W latach 50. ubiegłego stulecia propozycje Butenki wydawały się nader śmiałe, rzec by można awangardowe. W sposób zdecydowany odbiegały od propozycji, także przecież niejednokrotnie bardzo oryginalnych, innych polskich artystów zajmujących się ilustracją (Janusz Stanny, Józef Wilkoń, Adam Kilian, Jan Lenica, Henryk Tomaszewski, Jan Młodożeniec, by wymienić tylko kilka nazwisk z plejady utalentowanych twórców). Syntetyczny, dowcipny rysunek, charakteryzujący się wysokim stopniem abstrakcji, uruchamiający nieprzebrane zasoby wyobraźni, został jednak w pełni zaakceptowany przez dzieci. Z myślą o nich był wszak tworzony najczęściej. Wdzięcznymi odbiorcami okazali się szczególnie 10-15-letni chłopcy, odnajdujący siebie i swoje pomysły wśród sympatycznie łobuzerskich bohaterów książek ilustrowanych przez Butenkę. Pewnie także dlatego, iż, jak stwierdziła jego młodsza koleżanka po fachu, Elżbieta Murawska, (Butenko) czerpie z poetyki podwórek i płotów.2 I właśnie to „dziecko” tkwiące w wielu z nas przysporzyło mu zastępów wielbicieli również wśród dorosłych czytelników.

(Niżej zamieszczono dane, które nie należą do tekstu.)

-- ==== Sys2Proof/Machine/Dispatch.lean ====
section
/-! DEFINITION. One arm per instruction. -/

namespace Sys2Proof.Machine
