-- ==== Sys2Proof/Certificates/Slice0/Obligations.lean ====
section
/-! DEFINITION. The statements for the provers. -/

open Sys2Proof Sys2Proof.Machine

/-! ### Scalar instructions -/

/-- R118: each integer function of two operands, at both widths, on whatever its operands give, and each of one operand. -/
def Obligations.IntegerFunctionResults : Prop :=
  (∀ (g : Guard) (w : Bool) (d a b : Reg),
    Binary (.add g w d a b) g d a b (fun x y => res w (uns w x + uns w y)) ∧
    Binary (.sub g w d a b) g d a b (fun x y => res w (uns w x + 2 ^ opWidth w - uns w y)) ∧
    Binary (.and g w d a b) g d a b (fun x y => res w (uns w x &&& uns w y)) ∧
    Binary (.or g w d a b) g d a b (fun x y => res w (uns w x ||| uns w y)) ∧
    Binary (.xor g w d a b) g d a b (fun x y => res w (uns w x ^^^ uns w y)) ∧
    Binary (.andn g w d a b) g d a b (fun x y => res w (uns w x &&& (2 ^ opWidth w - 1 - uns w y))) ∧
    Binary (.orn g w d a b) g d a b (fun x y => res w (uns w x ||| (2 ^ opWidth w - 1 - uns w y))) ∧
    Binary (.sll g w d a b) g d a b (fun x y => res w (uns w x * 2 ^ (uns w y % opWidth w))) ∧
    Binary (.srl g w d a b) g d a b (fun x y => res w (uns w x / 2 ^ (uns w y % opWidth w))) ∧
    Binary (.sra g w d a b) g d a b (fun x y => wordI (sgn w x / 2 ^ (uns w y % opWidth w))) ∧
    Binary (.rol g w d a b) g d a b (fun x y =>
      res w (uns w x * 2 ^ (uns w y % opWidth w) + uns w x / 2 ^ (opWidth w - uns w y % opWidth w))) ∧
    Binary (.ror g w d a b) g d a b (fun x y =>
      res w (uns w x / 2 ^ (uns w y % opWidth w) + uns w x * 2 ^ (opWidth w - uns w y % opWidth w))) ∧
    Binary (.min g w d a b) g d a b (fun x y => wordI (min (sgn w x) (sgn w y))) ∧
    Binary (.max g w d a b) g d a b (fun x y => wordI (max (sgn w x) (sgn w y))) ∧
    Binary (.minn g w d a b) g d a b (fun x y => res w (min (uns w x) (uns w y))) ∧
    Binary (.maxn g w d a b) g d a b (fun x y => res w (max (uns w x) (uns w y))) ∧
    Binary (.mul g w d a b) g d a b (fun x y => res w (uns w x * uns w y)) ∧
    Binary (.mulh g w d a b) g d a b (fun x y => wordI (sgn w x * sgn w y / 2 ^ opWidth w)) ∧
    Binary (.mulhn g w d a b) g d a b (fun x y => res w (uns w x * uns w y / 2 ^ opWidth w))) ∧
  (∀ (g : Guard) (w : Bool) (n : ExtW) (d a : Reg),
    Unary (.clz g w d a) g d a (fun x => wordN (opWidth w - Nat.size (uns w x))) ∧
    Unary (.ctz g w d a) g d a (fun x =>
      wordN (((List.range (opWidth w)).find? fun i => (uns w x).testBit i).getD (opWidth w))) ∧
    Unary (.popc g w d a) g d a (fun x => wordN ((List.range (opWidth w)).filter fun i => (uns w x).testBit i).length) ∧
    Unary (.brev g w d a) g d a (fun x =>
      res w (((List.range (opWidth w)).map fun i => if (uns w x).testBit i then 2 ^ (opWidth w - 1 - i) else 0).sum)) ∧
    Unary (.bswap g w d a) g d a (fun x => res w (leNat (leBytes (opWidth w / 8) (uns w x)).reverse)) ∧
    Unary (.sext g w n d a) g d a (fun x => wordI (signedOf (extWidth n) x.toNat)) ∧
    Unary (.zext g w n d a) g d a (fun x => res w (x.toNat % 2 ^ extWidth n)))

/-- R119 to R121, R126, R127: instructions with an immediate operand; three-input logic and bit fields, bit by bit, a field that runs past
bit 63 ending there. -/
def Obligations.ImmediateLogicAndBitFieldResults : Prop :=
  (∀ (g : Guard) (w : Bool) (d a : Reg) (i : BitVec 12) (k : BitVec 6) (l : BitVec 17),
    Unary (.addi g d a i) g d a (fun x => wordI ((x.toNat : Int) + i.toInt)) ∧
    Unary (.andi g d a i) g d a (fun x => x &&& wordI i.toInt) ∧
    Unary (.ori g d a i) g d a (fun x => x ||| wordI i.toInt) ∧
    Unary (.xori g d a i) g d a (fun x => x ^^^ wordI i.toInt) ∧
    Unary (.shiSll g w d a k) g d a (fun x => res w (uns w x * 2 ^ (k.toNat % opWidth w))) ∧
    Unary (.shiSrl g w d a k) g d a (fun x => res w (uns w x / 2 ^ (k.toNat % opWidth w))) ∧
    Unary (.shiSra g w d a k) g d a (fun x => wordI (sgn w x / 2 ^ (k.toNat % opWidth w))) ∧
    Unary (.shiRol g w d a k) g d a (fun x =>
      res w (uns w x * 2 ^ (k.toNat % opWidth w) + uns w x / 2 ^ (opWidth w - k.toNat % opWidth w))) ∧
    Unary (.shiRor g w d a k) g d a (fun x =>
      res w (uns w x / 2 ^ (k.toNat % opWidth w) + uns w x * 2 ^ (opWidth w - k.toNat % opWidth w))) ∧
    Unary (.lis g d l) g d d (fun x => wordN (x.toNat * 2 ^ 17 + l.toNat)) ∧
    ∀ s s1, g.holds s.cur.ctx.pred = true → Writes d (wordI l.toInt) s.openChunk s1 → exec (.li g d l) s = .next (s1.retire none)) ∧
  (∀ (g : Guard) (t : BitVec 8) (d a b : Reg),
    (∃ f, Ternary (.tern g t d a b) g d a b f ∧ ∀ (z x y : Word) (i : Nat), i < 64 →
      (f z x y).getLsbD i = t.getLsbD (4 * (z.getLsbD i).toNat + 2 * (x.getLsbD i).toNat + (y.getLsbD i).toNat)) ∧
    Binary (.bfx g d a b) g d a b (fun x y => wordN (x.toNat / 2 ^ (y.toNat % 64) % 2 ^ (y.toNat / 2 ^ 8 % 64 + 1))) ∧
    Binary (.bfxs g d a b) g d a b (fun x y => wordI (signedOf (y.toNat / 2 ^ 8 % 64 + 1) (x.toNat / 2 ^ (y.toNat % 64)))) ∧
    (∃ f, Ternary (.bfi g d a b) g d a b f ∧ ∀ (z x y : Word) (i : Nat), i < 64 →
      (f z x y).getLsbD i =
        if y.toNat % 64 ≤ i ∧ i < y.toNat % 64 + (y.toNat / 2 ^ 8 % 64 + 1) then x.getLsbD (i - y.toNat % 64) else z.getLsbD i))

Bohdana Butenkę często, jakże trafnie, obdarzano mianem „architekta książki”.3 U źródeł tego określenia leży przede wszystkim jego konsekwencja w całościowym opracowywaniu woluminu. Artysta jest grafikiem wszędobylskim. Obok ilustracji, okładki, obwoluty oraz wyklejek zajmuje go układ kolumn tekstu, krój, wielkość i kolor czcionki (które doskonale pomagają wyodrębnić pojawiające się w tekście liczne wątki, np. w Cyryl, gdzie jesteś? lub pory doby w Stacji Nigdy W Życiu Joanny Kulmowej [1966]), pagina (Akademia pana Kleksa Jana Brzechwy [1990], Cześć, tato! Józefa Ratajczaka [2007]), a nawet kolofon (przybierający formę labiryntu w Dongu, co ma świecący nos, postać awiza w Przygodach detektywa Konopki lub planszy telewizyjnej w serii Biblioteka Violinka [wydawana przez „Ruch” od 1962]). Uwagę poświęca szmuctytułowi, stronie tytułowej, spisowi treści, tytułom rozdziałów, podpisom, inicjałom, winietom, przerywnikom i finalikom, nadając im niezmiennie intrygujący kształt, zachęcając do tropienia ich w nierzadko opasłych tomach. Nie czyni rozróżnienia między „frontem” (reprezentacyjne strony tytułowe) a „zapleczem” publikacji (strony ze stopką redakcyjną i innymi informacjami technicznymi). To myślenie o książce jako o spójnej całości najlepiej charakteryzuje wypowiedź samego artysty: Mam swoją teorię na temat książki – to jest całość, robi się ją jak sweter. Jak się zaczyna z jednej strony i dalej ciągnie, to już nie można później ze środka nic wyrzucać.4 Jako przykład mogłyby tu posłużyć praktycznie wszystkie opracowane przez niego graficznie tytuły (choć Butenko „rozdokazywał się” z czasem na tym polu), ale wymieńmy choćby motyw ogona zapętlającego się od pierwszej do ostatniej strony Wzoru na diabelski ogon Agnieszki Osieckiej [1974]. Zdarzyło mu się też zaprojektować książkę „na opak”, którą w połowie trzeba było odwrócić, bo tekst mielibyśmy od końca i do góry nogami (Chłopak na opak wydany łącznie z Raz, gdy chciałem być szlachetnym Hanny Ożogowskiej [1975]). Czasem ingerował w samą substancję książki, ordynując drukarniom wycinanie dziurek od klucza w kartach wszystkich egzemplarzy nakładu Kanaponów, co w trudnych dla polskiej poligrafii czasach opóźniło do pewnego stopnia wydanie tytułu. Niekonwencjonalne pomysły dotyczące typografii udawało mu się forsować dzięki znajomości technicznej strony projektu i wiedzy nabytej w trakcie praktyki dyplomowej odbytej w drukarni jeszcze w czasach studiów.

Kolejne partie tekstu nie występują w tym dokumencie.